Further, even if the lower end side of the mineral lift pipe is in contact with the sea floor, buoyancy in a state in which the upper side is maintained in the longitudinal direction of the sea is preferable.

In addition, the mineral lift pipe as a weight is a mother ship that is controlled by a mineral lift system by the buoyancy of the main float and each auxiliary float. It is not necessary to support a mineral lift pipe for a ship or a ship, so there is no need to enlarge the ship.

In addition, the substantial weight of the mineral lift pipe is heavier than in the case of empty, because the weight of the solid-liquid mixture that is transported inside is added during system operation. Therefore, the setting of the buoyancy by the above-mentioned floats is not set based on the weight of the empty mineral lifting pipe, and it is necessary to consider the above points.

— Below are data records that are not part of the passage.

-- ==== Sys2Proof/Machine/Regs.lean ====
section
/-! DEFINITION. Register accesses as commands: BAR and private-path reads and writes, the indirect pair, register packets on the
NoC (R31 to R48, R369, R540, R541, R743). -/
namespace Sys2Proof.Machine
open Sys2Proof

/-! ### What serves a read -/

/-- Whether a block answers: in flatbread mode only MGT, HST, LCS and FLT run (R743). [DEDUCED, log entry 17] -/
def blockUp (s : State) (a : Nat) : Bool :=
  s.mgt.stage != .flatbread || (match groupAt a with | some g => g == 0 || g == 1 || g == 3 || g == 7 | none => true)

/-- An access path's owner: the host driver's registers or firmware's copies. [DEDUCED, log entry 11] -/
def pathOwner : RegPath → Owner2
  | .fw => .fw
  | _ => .host

/-! ### RC fields (R34) -/

/-- Clear the RC fields of a BAR0 register. -/
def clearRc (a : Nat) (s : State) : State :=
  let o := a % 0x10000
  if (mbxAt a).isSome then s
  else match groupAt a with
    | some 0 => if o = 0x0C then { s with mgt := { s.mgt with wdtExp := 0 } } else s
    | some 7 => if o = 0x14 then { s with flt := { s.flt with escal := 0 } } else s
    | some 8 =>
      if 0x1000 ≤ o ∧ o < 0x2000 then
        let p := (o - 0x1000) / 0x40
        if o % 0x40 = 0x18 then s.modPart p (fun x => { x with stretchN := 0 })
        else if o % 0x40 = 0x1C then s.modPart p (fun x => { x with stretchMax := 0 }) else s
      else s
    | some 9 =>
      if 0x1000 ≤ o ∧ o < 0x1000 + 166 * 0x20 ∧ o % 0x20 = 0x1C then
        let n := (o - 0x1000) / 0x20
        let p := shownPart s n
        s.setQport n p { s.qport n p with missRc := 0 }
      else s
    | some 10 =>
      { s with noc := { s.noc with flitCe := if o = 4 then 0 else s.noc.flitCe, drops := if o = 8 then 0 else s.noc.drops,
                                   timeouts := if o = 0xC then 0 else s.noc.timeouts } }
    | some 11 =>
      { s with xlt := { s.xlt with invCount := if o = 4 then 0 else s.xlt.invCount, invMax := if o = 8 then 0 else s.xlt.invMax,
                                   l2Hits := if o = 0xC then 0 else s.xlt.l2Hits, l2Misses := if o = 0x10 then 0 else s.xlt.l2Misses,
                                   prqCount := if o = 0x14 then 0 else s.xlt.prqCount } }
    | some 12 =>
      let e := o / 0x400
      if o % 0x400 = 0x64 then s.setXfe e { s.xfe e with taken := 0, unresolved := 0 } else s
    | some 13 =>
      if 0x100 ≤ o ∧ o < 0x200 ∧ o % 0x20 = 0x10 then
        let c := (o - 0x100) / 0x20
        s.setCunit c { s.cunit c with stall := 0 }
      else s
    | some 14 =>
      if 0x100 ≤ o ∧ o < 0x200 then
        let n := (o - 0x100) / 0x20
        let q := s.port n
        let r := o % 0x20
        s.setPort n { q with corrected := if r = 8 then 0 else q.corrected, uncorr := if r = 0xC then 0 else q.uncorr,
                             replays := if r = 0x10 then 0 else q.replays }
      else s
    | some 16 =>
      let n := (a - 0x100000) / 0x1000
      let r := a % 0x1000
      s.modSite n (fun t => { t with crustN := if r = 0x50 then 0 else t.crustN, retrains := if r = 0x5C then 0 else t.retrains })
    | some 23 =>
      if a < 0x310000 ∧ 0x100 ≤ o ∧ o < 0x500 ∧ o % 0x10 = 4 then
        let b := (o - 0x100) / 0x10
        s.setBank b { s.bank b with ce := 0 }
      else s
    | some g =>
      if 17 ≤ g ∧ g ≤ 22 then
        (if 0x100 ≤ o ∧ o < 0x300 ∧ o % 0x10 = 4 then
          let c := (g - 17) * 32 + (o - 0x100) / 0x10
          s.setChan c { s.chan c with ce := 0, ue := 0 }
        else s)
      else if 24 ≤ g ∧ g ≤ 27 ∧ (a - 0x400000) % 0x40000 < 0x10000 then
        let q := g - 24
        if 0x100 ≤ o ∧ o < 0x300 then
          let k := q * 32 + (o - 0x100) / 0x10
          s.setCol k { s.col k with busy := if o % 0x10 = 8 then 0 else (s.col k).busy, waitc := if o % 0x10 = 0xC then 0 else (s.col k).waitc }
        else s.setQuad q { s.quad q with ce := if o = 4 then 0 else (s.quad q).ce, fCount := if o = 8 then 0 else (s.quad q).fCount }
      else s
    | none => s

/-! ### The indirect pair (R44 to R48) -/

/-- Regions of the indirect space (R47). -/
inductive IndRegion where
  | phy | otp | cells | log | reserved
  deriving DecidableEq, Repr

def indRegion (a : Nat) : IndRegion :=
  if a < 0x06000000 then .phy
  else if 0x10000000 ≤ a ∧ a < 0x14800000 then .phy
  else if 0x20000000 ≤ a ∧ a < 0x21000000 then .phy
  else if 0x28000000 ≤ a ∧ a < 0x28010000 then .otp
  else if 0x30000000 ≤ a ∧ a < 0x32200000 then .cells
  else if 0x38000000 ≤ a ∧ a < 0x38100000 then .log
  else .reserved

/-- The logical cell that a physical cell holds, if it holds one (R155, R190). -/
def cellAt (s : State) (q phys : Nat) : Option Nat :=
  let sp := cellSpot q phys
  let c := s.col sp.1
  let row : Option Nat :=
    if !c.spare then (if sp.2 < 16 then some sp.2 else none)
    else if sp.2 = c.bypass then none else some (if sp.2 < c.bypass then sp.2 else sp.2 - 1)
  row.map (fun r => sp.1 * 16 + r)

/-- Where an address of the readback region lies: quadrant, physical cell, slot, word (R48). -/
def cellPlace (a : Nat) : Nat × Nat × Nat × Nat :=
  let i := (a - 0x30000000) / 0x4000
  (i / 544, i % 544, a % 0x4000 / 0x800, a % 0x800 / 4)

/-- An entry of the log ring as its 32 B (R773). [DESIGN CHOICE, log entry 18] -/
def logBytes (e : Option LogEntry) : Nat :=
  match e with
  | none => 0
  | some x => pk [(0, 64, x.tick.toNat), (64, 32, x.seq.toNat), (96, 8, x.src), (104, 2, x.sev), (112, 16, x.code.toNat),
                  (128, 32, x.arg0.toNat), (160, 32, x.arg1.toNat), (192, 32, x.arg2.toNat), (224, 32, x.arg3.toNat)]

/-- What firmware last wrote at an indirect address with no other state, or the next free value where it wrote nothing.
[DESIGN CHOICE, log entry 18] -/
def indStored (s : State) (a : Nat) : Nat :=
  match Tab.get none s.indMem (a / 4) with
  | some w => w.toNat
  | none => (Config.freeBits 32 s.free).toNat

/-- The word at an indirect address: the contents of PHY registers, of the OTP shadow beyond the defect map, and of a physical cell that
holds no logical cell are not given: they read what firmware wrote there, else the next free value. [DESIGN CHOICE, log entry 18] -/
def indRead (s : State) (a : Nat) : Nat :=
  match indRegion a with
  | .phy => indStored s a
  | .otp =>
    if 0x28004000 ≤ a ∧ a < 0x28008000 ∧ (Tab.get none s.indMem (a / 4)).isNone then
      let i := (a - 0x28004000) / 8
      let e := (s.lcs.otp.defects.getD i 0).toNat
      if a % 8 < 4 then e % 2 ^ 32 else e / 2 ^ 32
    else indStored s a
  | .cells =>
    let p := cellPlace a
    match cellAt s p.1 p.2.1 with
    | some n => bits (Tab.get 0 (s.cell n).slots p.2.2.1).toNat (32 * p.2.2.2) 32
    | none => indStored s a
  | .log => bits (logBytes (Tab.get none s.mgt.log ((a - 0x38000000) / 32))) (a % 32 / 4 * 32) 32
  | .reserved => 0

/-- Whether a word is word `i` of a slot image of the loaded image (R165). -/
def slotWordOfImage (s : State) (i : Nat) (v : Word) : Bool :=
  (loadedRecs s).any (fun r => r.sec == 4 && bfld (r.body.drop (r.body.length - 2048)) (4 * i) 0 32 == v.toNat)

/-- Keep what firmware wrote at an indirect address. -/
def indStore (a : Nat) (v : Word) (s : State) : State := { s with indMem := Tab.set none s.indMem (a / 4) (some v) }

/-- Firmware's write at an indirect address: a slot's word, only while the column takes configuration and only with a word of a slot
image of the loaded image (R165, R186); a log entry; elsewhere the word is kept for later reads. [DESIGN CHOICE, log entry 18] -/
def indWrite (a : Nat) (v : Word) (s : State) : State :=
  match indRegion a with
  | .cells =>
    let p := cellPlace a
    if !cfgOpen s (cellSpot p.1 p.2.1).1 || !slotWordOfImage s p.2.2.2 v then s
    else
    (match cellAt s p.1 p.2.1 with
     | some n =>
       let c := s.cell n
       let w := BitVec.ofNat 16384 (setBits 16384 (Tab.get 0 c.slots p.2.2.1).toNat (32 * p.2.2.2) 32 v.toNat)
       s.setCell n { c with slots := Tab.set 0 c.slots p.2.2.1 w }
     | none => indStore a v s)
  | .log =>
    let i := (a - 0x38000000) / 32
    let w := setBits 256 (logBytes (Tab.get none s.mgt.log i)) (a % 32 / 4 * 32) 32 v.toNat
    let e : LogEntry := { tick := BitVec.ofNat 64 (bits w 0 64), seq := BitVec.ofNat 32 (bits w 64 32), src := bits w 96 8, sev := bits w 104 2,
                          code := BitVec.ofNat 16 (bits w 112 16), arg0 := BitVec.ofNat 32 (bits w 128 32), arg1 := BitVec.ofNat 32 (bits w 160 32),
                          arg2 := BitVec.ofNat 32 (bits w 192 32), arg3 := BitVec.ofNat 32 (bits w 224 32) }
    { s with mgt := { s.mgt with log := Tab.set none s.mgt.log i (some e) } }
  | .reserved => s
  | _ => indStore a v s

/-- Whether a pair's access is forbidden: a reserved address, the host driver's write, or the repair state of a stack in SCRAPPED
(R44, R47, R353). -/
def indForbidden (s : State) (who : Owner2) (write : Bool) (a : Nat) : Bool :=
  indRegion a == .reserved || (who == .host && write) || (decide (a < 0x06000000) && lifeCycle s == 4)

/-- The value an access of `MGT_IND_DATA` returns. -/
def indValue (who : Owner2) (s : State) : Nat :=
  let a := (indOf who s).addr.toNat
  if indForbidden s who false a then 0 else indRead s a

/-- An access of `MGT_IND_DATA`: one word at ADDR; a forbidden one sets ERR and has no effect; ADDR advances by 4 under AUTO_INC
(R44 to R46). -/
def indAccess (who : Owner2) (write : Bool) (v : Word) (s : State) : State :=
  let i := indOf who s
  let a := i.addr.toNat
  let bad := indForbidden s who write a
  let s := if write && !bad then indWrite a v s else s
  setInd who { i with err := i.err || bad, addr := if i.autoInc then BitVec.ofNat 30 (a + 4) else i.addr } s

/-- The path that an owner's reads take. -/
def ownerPath : Owner2 → RegPath
  | .host => .bar0
  | .fw => .fw

/-- IND_DATA_ACCESS (R45). -/
def indDataAccess (who : Owner2) (write : Bool) (v : Word) (s : State) : State :=
  let t := indAccess who write v s
  if write then t else (t.emit (.readValue (ownerPath who).tlp (ownerPath who) 0x44 (BitVec.ofNat 32 (indValue who s)))).spend
def execIndDataAccess (who : Owner2) (write : Bool) (val : Word) (s : State) : Host.Outcome State Fault Refusal :=
  .next (indDataAccess who write val s)

/-! ### Reads (R32 to R34, R541) -/

/-- The value of a register on a path. [DESIGN CHOICE, log entry 18] -/
def regValue (path : RegPath) (a : Nat) (s : State) : Nat :=
  match path with
  | .bar2 => if a / 0x10000 = 0 ∨ 1024 ≤ a / 0x10000 then 0 else readBar2 s (a / 0x10000) (a % 0x10000)
  | .bar4 => readBar4 s a
  | _ => if a = 0x44 then indValue (pathOwner path) s else readBar0 (pathOwner path) s a

/-- A read of an aligned word: its value goes out, then its RC fields clear; a read of `MGT_IND_DATA` advances its pair.
[DEDUCED, log entry 11] -/
def readReg (path : RegPath) (a : Nat) (s : State) : State :=
  let v := regValue path a s
  let t := match path with
    | .bar2 | .bar4 => s
    | _ => if a = 0x44 then indAccess (pathOwner path) false 0 s else clearRc a s
  (t.emit (.readValue path.tlp path a (BitVec.ofNat 32 v))).spend

/-- REG_READ_TIMEOUT: all ones and REG_TIMEOUT (R541). [DEDUCED, log entry 17] -/
def readTimeout (path : RegPath) (a : Nat) (s : State) : State := raise 1 1 0 (s.emit (.readValue path.tlp path a 0xFFFFFFFF#32))
def execRegReadTimeout (addr : Nat) (s : State) : Host.Outcome State Fault Refusal := .next (readTimeout .bar0 (addr / 4 * 4) s)

/-- A block that does not run in flatbread mode cannot answer a read. [DEDUCED, log entry 17] -/
def servedPath (path : RegPath) (a : Nat) (s : State) : Bool :=
  match path with
  | .bar0 => blockUp s a
  | .bar2 => s.mgt.stage != .flatbread
  | _ => true

/-- A read of an aligned word, or its timeout where the block does not run. -/
def readWord (path : RegPath) (a : Nat) (s : State) : State :=
  if servedPath path a s then readReg path a s else readTimeout path a s

/-- REG_READ_CLEAR: a read of a register, which clears its RC fields; a 64-bit access is two 32-bit accesses, the lower address first
(R33, R34). -/
def execRegReadClear (path : ReadPath) (addr : Nat) (s : State) : Host.Outcome State Fault Refusal :=
  let a := addr / 4 * 4
  let s := readWord path.path a s
  .next (if path.wide then readWord path.path (a + 4) s else s)

/-! ### Writes (R32 to R35, R57) -/

/-- A 32-bit write with its byte enables: one that does not cover the register is discarded. [DEDUCED, log entry 11] -/
def writeReg (path : RegPath) (a : Nat) (v : Word) (be : Nat) (s : State) : State :=
  if be ≠ 15 || !servedPath path a s then s
  else match path with
    | .bar4 => s
    | .bar2 => if a / 0x10000 = 0 ∨ 1024 ≤ a / 0x10000 then s else writeBar2 (a / 0x10000) (a % 0x10000) v s
    | p => if a = 0x44 then indAccess (pathOwner p) true v s else writeBar0 (pathOwner p) a v s

/-- REG_WRITE: a 64-bit access is two 32-bit accesses, the lower address first (R33). -/
def regWrite (path : RegPath) (addr : Nat) (val : BitVec 64) (be : BitVec 8) (wide : Bool) (s : State) : State :=
  let a := addr / 4 * 4
  let s := writeReg path a (val.setWidth 32) (be.toNat % 16) s
  if wide then writeReg path (a + 4) ((val >>> 32).setWidth 32) (be.toNat / 16) s else s
/-- REG_WRITE (R34). -/
def execRegWrite (path : RegPath) (addr : Nat) (val : BitVec 64) (be : BitVec 8) (wide : Bool) (s : State) :
    Host.Outcome State Fault Refusal := .next (refresh (regWrite path addr val be wide s))

/-! ### Register packets on VN4 (R369) -/

/-- REG_READ: the register is read and a REG_RESP carries its value to the requester's port. [DEDUCED, log entry 11] -/
def execRegRead (port : Nat) (tag : BitVec 12) (addr : Nat) (s : State) : Host.Outcome State Fault Refusal :=
  let a := addr / 4 * 4
  let v := BitVec.ofNat 32 (regValue .fw a s)
  let t := if a = 0x44 then indAccess .fw false 0 s else clearRc a s
  .next (t.emit (.regResp port tag.toNat v)).spend

/-- REG_RESP: the result reaches its requester. [DEDUCED, log entry 11] -/
def execRegResp (port : Nat) (tag : BitVec 12) (val : Word) (s : State) : Host.Outcome State Fault Refusal :=
  .next (s.emit (.regResp port tag.toNat val))

end Sys2Proof.Machine
end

Further, while the subsea working machine is appropriately moved by remote control, the excavation portion excavates, for example, the sea bottom surface of the deposit or the sea floor, thereby obtaining the mineral particles pulverized to the desired particle diameter. These mineral particles are pumped together with the surrounding sand or seawater, become a solid-liquid mixture, and are transported to the main float side of the sea through a mineral lift pipe. The solid-liquid mixture conveyed to the main float side is sent to a mineral screening unit to collect valuable minerals therefrom.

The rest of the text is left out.